Seattle rarely has snow, but, when it does, the city comes to a standstill. This is true not only in the downtown area, but throughout the local region.
Why does Seattle shut down in the snow?
Based upon my experience of living in Seattle for nearly my entire life, I think there are a number of factors that cause this standstill.
First, snow is rare. The various Transportation Departments have limited equipment, training, and experience.
Our region gets lots of rain, but snow only a few times each year (if at all.)
Second, like these departments, Seattle-area drivers have little experience traveling in snow.
Not only do drivers lack experience, but they make bad driving choices. For example, Queen Anne Avenue has a very steep hill and when it snows folks still try to go down it—even when closure signs have been put out. Just the other day several cars tried to go down the hill and ended up crashed into light poles and parked cars.

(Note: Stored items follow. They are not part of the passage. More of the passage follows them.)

-- ==== Sys2Proof/Machine/MachineControl.lean ====
section
/-! DEFINITION. Halt and Noop (spec/40_machine_control.md R106, R107). -/

namespace Sys2Proof.Machine

/-- `Halt` (R106): finish HALTED, pc = npc. -/
def execHalt (s : State) : Result := s.finish .halted 0

/-- `Noop` (R107): no effect, pc = npc. -/
def execNoop (s : State) : Result := .next (s.advance 0)

end Sys2Proof.Machine
end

Finally, the hills in Seattle—even the slightest hills—create challenges that are not seen in other regions. Snow, ice, and wind create dangerous conditions on our steep streets.
One final note: try to avoid driving near semi-trucks on wet or snowy roads. It seems like every time we get real snow in Seattle, semi-truck crashes occur.
While I can appreciate that truck drivers need to complete routes and deliveries, all too often, they take unnecessary risks. Those risks cause serious injuries and sometimes fatalities. Moving big rigs and trailers in snowy and icy conditions makes no sense. These are supposedly trained drivers, who should know better. And motor carriers should know better than to send them out in these conditions.
If you have to drive in Seattle snow, slow down and be safe.